Accusation des médias de parti pris libéral a été une plainte conservatrice constante depuis l’ère des droits civiques, lorsque les Sudistes blancs ont insisté sur le fait que les médias inclinent leurs histoires contre la ségrégation. Au cours de sa campagne présidentielle en 1964, le sénateur américain Barry Goldwater de l’Arizona s’est plaint que les médias étaient contre lui, une accusation qui a été répétée par chaque candidat présidentiel républicain depuis.

Mais ces accusations de biais survivent rarement à un examen empirique.

En tant que président d’un institut de politique publique consacrée au renforcement de la démocratie délibérative, j’ai écrit deux livres sur les médias et la présidence, et un autre sur l’éthique des médias.
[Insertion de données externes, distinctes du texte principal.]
-- ==== Sys2Proof/Machine/Tiers.lean ====
section
/-! DEFINITION. The line code and the tiers: reads that return, recovery, lost lines and damaged granules, write verification and scrub
(R185, R192 to R201, R202, R205, R207). -/

namespace Sys2Proof.Machine

/-! The line code (R198) -/

/-- Multiplication by α in GF(2¹⁶) with the field polynomial x¹⁶ + x¹² + x³ + x + 1. -/
def gfX (a : Nat) : Nat := if 2 ^ 15 ≤ a then ((a * 2) % 2 ^ 16) ^^^ 0x100B else a * 2

/-- The product of two symbols. -/
def gfMul (a b : Nat) : Nat := (List.range 16).foldl (fun acc i => let s := gfX acc; if bit b (15 - i) then s ^^^ a else s) 0

/-- α to a power. -/
def gfPow (n : Nat) : Nat := (List.range n).foldl (fun a _ => gfX a) 1

/-- The product of a polynomial, highest power first, and x − r. -/
def gfTimesRoot (p : List Nat) (r : Nat) : List Nat := (p ++ [0]).zipWith (fun a b => a ^^^ b) (0 :: p.map fun c => gfMul c r)

/-- The generator g(x), highest power first. -/
def lineGen : List Nat := (List.range 6).foldl (fun g i => gfTimesRoot g (gfPow i)) [1]

/-- One step of the division by g: the remainder after one more data symbol. -/
def lineStep (r : List Nat) (d : Nat) : List Nat :=
  let f := (r.headD 0) ^^^ d
  (r.tail ++ [0]).zipWith (fun a g => a ^^^ gfMul f g) lineGen.tail

/-- The six check symbols of 32 data symbols, check symbol 0 first. -/
def lineCheck (data : List Nat) : List Nat := data.foldl lineStep [0, 0, 0, 0, 0, 0]

/-- The data symbols of a 64-byte line: symbol j is bytes 2j and 2j + 1, low first. -/
def lineSymbols (line : List Byte) : List Nat := (List.range 32).map fun j => leAt line (2 * j) 2

/-- A line as it is stored and carried: its bytes, then the check symbols as 12 bytes, check symbol 0 first, each least significant byte first. -/
def lineCoded (line : List Byte) : List Byte := line ++ (lineCheck (lineSymbols line)).flatMap (toLe 2)

/-- The syndromes of a 38-symbol word: its value at each root of g. -/
def syndromes (word : List Nat) : List Nat :=
  (List.range 6).map fun i => word.foldl (fun acc c => gfMul acc (gfPow i) ^^^ c) 0

/-- The outcome of a decode (R199). -/
inductive LineOutcome where
  | clean | corrected | uncorrectable
  deriving DecidableEq, Repr

/-- Symbols of a 38-symbol line that an error pattern changes. -/
def symbolErrors (errors : List (Nat × Nat)) : Nat :=
  ((List.range 38).filter fun p => ((errors.filter (·.1 == p)).foldl (fun a (e : Nat × Nat) => a ^^^ e.2) 0) % 65536 != 0).length

/-- What the decoder reports for an error pattern (R199); nothing is claimed above four symbols (log 11). -/
def lineOutcome (errors : List (Nat × Nat)) : LineOutcome :=
  let n := symbolErrors errors
  if n = 0 then .clean else if n ≤ 2 then .corrected else if n ≤ 4 then .uncorrectable
  else match Config.decodeBeyond errors with
    | none => .uncorrectable
    | some 0 => .clean
    | some _ => .corrected

/-! Where an error lies -/

/-- The fields of a location below KIND, as the kind lists them (R464). -/
def locMask (kind : Nat) : Nat :=
  match kind with
  | 2 => 0xFFFFFF000000
  | 3 => 0x1FFF00000000 * 256 + 0xFFFFFFFF
  | 4 => 0x7F00000000000 + 0xFFFFFFFF
  | 5 => 0xFFFC000000000 + 0xFFFFFFFF
  | 6 => 0xFF0000000000
  | _ => 0

/-- The kind of location of a line that a unit serves: SRAM, HBM, LPDDR, flash, lane (R464). -/
def serverKind (p : Nat) : Nat :=
  match typeOf p with
  | 0x15 => 3
  | 0x18 => if instOf p % 8 < 4 then 4 else if instOf p % 8 < 6 then 5 else 8
  | 0x16 => 6
  | 0x17 => 6
  | 0x0C => 2
  | _ => 8

/-- The location of a line in the unit that serves it (R464; log 26). -/
def lineLoc (p line : Nat) : Nat := serverKind p * 2 ^ 60 + Nat.land (Config.lineLocation p line) (locMask (serverKind p))

/-! Reads (R192 to R196) -/

/-- The late counter of the controller, link or Zorber function that served a read (R192, R205 to R207). -/
def lateCounter (p : Nat) : Option Nat :=
  match typeOf p with
  | 0x15 => some 0x040
  | 0x17 => some 0x048
  | 0x18 => if instOf p % 8 < 6 then some 0x040 else none
  | _ => none

/-- The compression engine of a Zorber die (R59, R207). -/
def engineOf (die : Nat) : Nat := 0x0B0 + 8 * (die % 2) + 6

/-- A page is an LPDDR group or a flash domain of a Zorber die (R207). -/
def zorberMemory (p : Nat) : Bool := typeOf p == 0x18 && instOf p % 8 < 6

/-- A read from a Zorber die: its engine decompresses the frame unless it is a raw one, which no rule shows (R200, R207; log 4). -/
def Dev.countFrame (d : Dev) (server : Nat) : Dev :=
  if zorberMemory server then (d.bumpK (pf (engineOf (instOf server / 8)) 0x044) (d.nextFree % 2)).passFree else d

/-- A late read of a flash domain: whether it needed read-retry, one cause of lateness, is free (R193, R207; log 4). -/
def Dev.countRetry (d : Dev) (server : Nat) : Dev :=
  if zorberMemory server && 4 ≤ instOf server % 8 then (d.bump (pf server 0x044) (d.nextFree % 2)).passFree else d

/-- A read served in a tier, and late when it returns after its planned latency (R192, R202). -/
def Dev.countRead (d : Dev) (tier server : Nat) (late : Bool) : Dev :=
  let d := (d.bumpK (pf (0x010 + tier) 0x040) 1).countFrame server
  if late then
    let d := (d.bump (pf (0x010 + tier) 0x044) 1).countRetry server
    match lateCounter server with | some o => d.bump (pf server o) 1 | none => d
  else d

/-- The source of a stitch input that a tier delivers; T0 delivers within the stitch. -/
def tierSrc (tier : Nat) : Option Src := match tier with | 1 => some .t1 | 2 => some .t2 | 3 => some .t3 | _ => none

/-- A read that a cut stitch left outstanding returns: its data stays in the strand's T0 scratch (R32). -/
def Strand.readBack (s : Strand) (src : Src) : Strand :=
  if s.reading.contains src then { s with reading := s.reading.erase src, scratch := s.scratch ++ [src] } else s

/-- A read has returned: an outstanding input of a running stitch, or one that a cut stitch left to its members (R32). -/
def Dev.delivered (d : Dev) (slot : Nat) (member : Option Nat) (tier : Nat) : Dev :=
  match tierSrc tier, d.row.slots[slot]? with
  | some src, some s =>
    if s.phase = 1 && s.inputs.contains ⟨member, src⟩ then
      d.modSlot slot fun s => { s with inputs := s.inputs.erase ⟨member, src⟩, got := s.got ++ [⟨member, src⟩] }
    else (match member with | some id => [id] | none => s.members).foldl (fun d id => d.modStrand id fun x => x.readBack src) d
  | _, _ => d

/-- The read of a stitch waits for a line, or returned it poisoned: its step drops with TIER_ERR unless recovery ends first (R193, R194). -/
def Dev.lineWaits (d : Dev) (slot : Nat) (member : Option Nat) : Dev := d.modSlot slot fun s => { s with tierErr := s.tierErr ++ [member] }

/-- The tenants of the strands that a read of a stitch serves. -/
def Dev.readers (d : Dev) (slot : Nat) (member : Option Nat) : List Nat :=
  let ids := match member with | some id => [id] | none => (d.row.slots[slot]?).elim [] (·.members)
  (ids.filterMap fun id => (nget d.strands id).map fun (s : Strand) => s.cmd.q.tenant).eraseDups

/-- A poisoned line reaches a stitch, which counts once for each of its tenants (R194, R480). -/
def Dev.poison (d : Dev) (slot : Nat) (member : Option Nat) : Dev :=
  let known := (d.row.slots[slot]?).elim [] (·.poisoned)
  let ts := (d.readers slot member).filter fun t => !known.contains t
  (ts.foldl (fun d t => d.tenantFault t 0x070 1) d).modSlot slot fun s => { s with poisoned := s.poisoned ++ ts }

/-- The line is in the lost-line map of a tier (R194). -/
def Dev.isLost (d : Dev) (tier line : Nat) : Bool := d.tiers.lost.any fun x => x.1 == tier && x.2.1 == line

/-- The epoch of an object that a reading stitch pins: of the member it reads for, or of its first one (R153). -/
def Dev.readerStamp (d : Dev) (slot : Nat) (member : Option Nat) (handle : Nat) : Nat :=
  let id := member.or (d.row.slots[slot]?.bind fun s => s.members.head?)
  match id.bind fun i => (nget d.strands i).bind fun s => s.pins.find? fun p => p.1 == handle with
  | some p => p.2
  | none => ((d.obj handle).cur.elim 0 (·.stamp))

/-- A tier read returns its line (R192 to R194, R197, R199). -/
def Dev.tierRead (d : Dev) (tier server slot : Nat) (member : Option Nat) (late : Bool) (errors : List (Nat × Nat)) (line handle granule : Nat) :
    Dev :=
  if !d.up || 3 < tier then d
  else
    let d := (d.countRead tier server late).delivered slot member tier
    if d.isLost tier line then (d.poison slot member).lineWaits slot member
    else match lineOutcome errors with
      | .clean => d
      | .corrected => d.report server 1 2 (lineLoc server line) 0
      | .uncorrectable =>
        let r : Recovery := ⟨line, tier, server, handle, granule, d.readerStamp slot member handle, slot, member, d.row.number⟩
        let d := (d.lineWaits slot member).report server 2 2 (lineLoc server line) 0
        { d with tiers := { d.tiers with recoveries := d.tiers.recoveries ++ [r] } }

/-! Recovery (R193 to R196) -/

/-- The counter of rebuilt lines of the unit that served a read (R205, R207). -/
def Dev.countRebuilt (d : Dev) (r : Recovery) : Dev :=
  let d := d.bump (pf (0x010 + r.tier) 0x048) 1
  match typeOf r.server with
  | 0x15 => d.bump (pf r.server 0x048) 1
  | 0x18 => if instOf r.server % 8 < 6 then d.bump (pf r.server 0x048) 1 else d
  | _ => d

/-- The stitches that waited for a recovered line go on. -/
def Dev.recovered (d : Dev) (r : Recovery) : Dev :=
  if r.row = d.row.number then d.modSlot r.slot fun s => { s with tierErr := s.tierErr.erase r.member } else d

/-- A granule of an object marked as damaged in every epoch, and in a shadow, that shares the copy a content has of it (R195). A shadow that has
its own copy has rewritten the granule already. -/
def Obj.damage (o : Obj) (h row g : Nat) (bad : Content) : Obj :=
  let shares (c : Content) : Bool := homeImage h c g == homeImage h bad g
  let apart (c : Option Content) : Bool := c.any fun x => !shares x
  let o := { o with epochs := o.epochs.map fun (e : Epoch) => if shares e.content then { e with damaged := (e.damaged ++ [g]).eraseDups } else e }
  if o.cur.any (fun e => shares e.content) || o.shadow.any shares then
    { o with damaged := (o.damaged ++ [g]).eraseDups
             repaired := (o.repaired.filter fun r => r.1 != g) ++ (if apart o.shadow then [(g, if apart o.settled then 0 else row)] else []) }
  else o

/-- The content whose granule a reader of an epoch reads. -/
def Obj.read (o : Obj) (stamp : Nat) : Content := (o.epoch stamp).elim o.base (·.content)

/-- A granule of the epoch that a reader pins is damaged (R195). -/
def Obj.isDamaged (o : Obj) (stamp g : Nat) : Bool := (match o.epoch stamp with | some e => e.damaged | none => o.damaged).contains g

/-- A lost home line marks its granule as damaged, which counts for the tenant whose object it is (R195, R480). -/
def Dev.damage (d : Dev) (handle stamp granule : Nat) : Dev :=
  match nget d.objs handle with
  | none => d
  | some o =>
    if o.isDamaged stamp granule then d
    else
      (((d.setObj handle (o.damage handle d.row.number granule (o.read stamp))).bump (pf 0x013 0x050) 1).put (pf 0x013 0x120) handle).tenantFault
        (handleOwner handle) 0x074 1

/-- A line declared lost (R194): working data in its tier, an object's line in its home tier T3. -/
def Dev.loseLine (d : Dev) (r : Recovery) : Dev :=
  let tier := if r.handle = 0 then r.tier else 3
  let d := if d.isLost tier r.line then d
    else ({ d with tiers := { d.tiers with lost := d.tiers.lost ++ [(tier, r.line, r.handle, r.granule)] } }).bump (pf (0x010 + tier) 0x04C) 1
  if r.handle = 0 then d else d.damage r.handle r.stamp r.granule

/-- The recovery of a line of a tier ends (R193 to R196): one recovery serves every reader. A line of T1 or T2 that came right when it was read
again was not rebuilt; working data has no home to rebuild from; a rebuilt line of a damaged granule is poisoned. -/
def Dev.recoveryDone (d : Dev) (tier line : Nat) (rebuilt reread : Bool) : Dev :=
  match d.tiers.recoveries.filter (fun r => r.tier == tier && r.line == line) with
  | [] => d
  | r :: rest =>
    let d := { d with tiers := { d.tiers with recoveries := d.tiers.recoveries.filter fun x => !(x.tier == tier && x.line == line) } }
    if reread && (tier == 1 || tier == 2) then (r :: rest).foldl (fun d x => d.recovered x) d
    else if !rebuilt || r.handle == 0 then d.loseLine r
    else if (d.obj r.handle).isDamaged r.stamp r.granule then
      (r :: rest).foldl (fun d x => if x.row = d.row.number then d.poison x.slot x.member else d) d
    else (r :: rest).foldl (fun d x => d.recovered x) (d.countRebuilt r)

/-! Writes and scrub -/

/-- A page compressed and verified before it is acknowledged (R184, R185): after a second mismatch it is stored raw, as is a page that would
not shrink. -/
def Dev.compressed (d : Dev) (die mismatches : Nat) (page : List Nat) : Dev :=
  if !d.up then d
  else
    let p := engineOf die
    let forced : Bool := decide (2 ≤ mismatches)
    let others := d.tiers.raw.filter (· != page)
    let d := { d with tiers := { d.tiers with raw := if forced then others ++ [page] else others } }
    let raw : Bool := storedBytes d.tiers.raw page == 76 * 64
    ((d.bump (pf p 0x048) (min mismatches 2)).bump (pf p 0x04C) (b2n raw)).bumpK (pf p 0x040) (b2n !raw)

/-- The counter of lines that a scrub corrects (R205, R207); flash domains count none. -/
def scrubCounter (p : Nat) : Option Nat :=
  match typeOf p with
  | 0x15 => some 0x04C
  | 0x18 => if instOf p % 8 < 4 then some 0x04C else none
  | _ => none

/-- Scrub of a Zorber memory waits while the firmware of its die or of its flash is rewritten (R507). -/
def Dev.scrubWaits (d : Dev) (p : Nat) : Bool := typeOf p == 0x18 && (d.partStopped 3 || d.partStopped 4)

/-- A scrub pass (R197, R201): corrected lines are written back, counted, and each starts the sequence of R466. -/
def Dev.scrub (d : Dev) (p corrected : Nat) : Dev :=
  if !d.up || d.scrubWaits p || !(typeOf p == 0x15 || (typeOf p == 0x18 && instOf p % 8 < 6)) then d
  else
    let d := match scrubCounter p with | some o => d.bump (pf p o) corrected | none => d
    (List.range corrected).foldl (fun d _ => (d.report p 1 3 (lineLoc p d.nextFree) 0).passFree) d

/-! The meanings -/

/-- TIER_READ_RETURN (R192 to R197). -/
def execTierReadReturn (tier server slot : Nat) (member : Option Nat) (late : Bool) (errors : List (Nat × Nat)) (line handle granule : Nat)
    (s : State) : Host.Outcome State Fault Refusal :=
  .next { s with dev := s.dev.tierRead tier server slot member late errors line handle granule }

/-- RECOVERY_DONE (R193 to R196). -/
def execRecoveryDone (line : TierLine) (rebuilt : LineEnd) (s : State) : Host.Outcome State Fault Refusal :=
  .next { s with dev := s.dev.recoveryDone line.tier line.line rebuilt.rebuilt rebuilt.reread }

/-- COMPRESSED_WRITE (R184, R185). -/
def execCompressedWrite (die : Nat) (mismatches : PageWrite) (s : State) : Host.Outcome State Fault Refusal :=
  .next { s with dev := s.dev.compressed die mismatches.mismatches mismatches.page }

/-- SCRUB_PASS (R201): blocks rewritten by a flash domain change no state that the spec names. -/
def execScrubPass (slot corrected _rewritten : Nat) (s : State) : Host.Outcome State Fault Refusal :=
  .next { s with dev := s.dev.scrub slot corrected }

end Sys2Proof.Machine
end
Mes recherches traces comment les institutions d’information façonnent la vie civique et pourquoi les démocraties saines reposent sur un journalisme indépendant à la fois de la pression du marché et des points de discussion partisans.

Cette indépendance aux États-Unis – consacrée dans la clause de liberté de la presse du premier amendement – donne aux journalistes la capacité de tenir le gouvernement responsable, d’exposer des abus de pouvoir et ainsi de soutenir la démocratie.

Un homme aux cheveux gris avec une barbe et portant une veste bleue et une cravate, parle dans une grande pièce.
Le sénateur du GOP, Ted Cruz, parle aux journalistes alors que les républicains du Sénat votent sur la demande du président Donald Trump d’annuler environ 9 milliards de dollars de dépenses d’aide étrangère et de radiodiffusion publique le 16 juillet 2025.
AP Photo / J. Scott Applewhite

Indépendance de confiance

Ad Fontes Media, une «société de prestations publiques» auto-décrite dont la mission est de noter les médias pour la crédibilité et les préjugés, ont placé le rapport de «PBS Newshour» à moins de 10 points du centre idéologique. Ils l’étiquettent à la fois comme «fiables» et basés sur «Analyse / Facts». «Fox and Friends», en revanche, l’émission du matin populaire sur Fox News, est à près de 20 points à droite. L’échelle commence à zéro et fonctionne 42 points à gauche pour mesurer le biais progressif et 42 points à droite pour mesurer les biais conservateurs. Les notes sont fournies par des panneaux de trois personnes comprenant des examinateurs à gauche, à droite et au centre.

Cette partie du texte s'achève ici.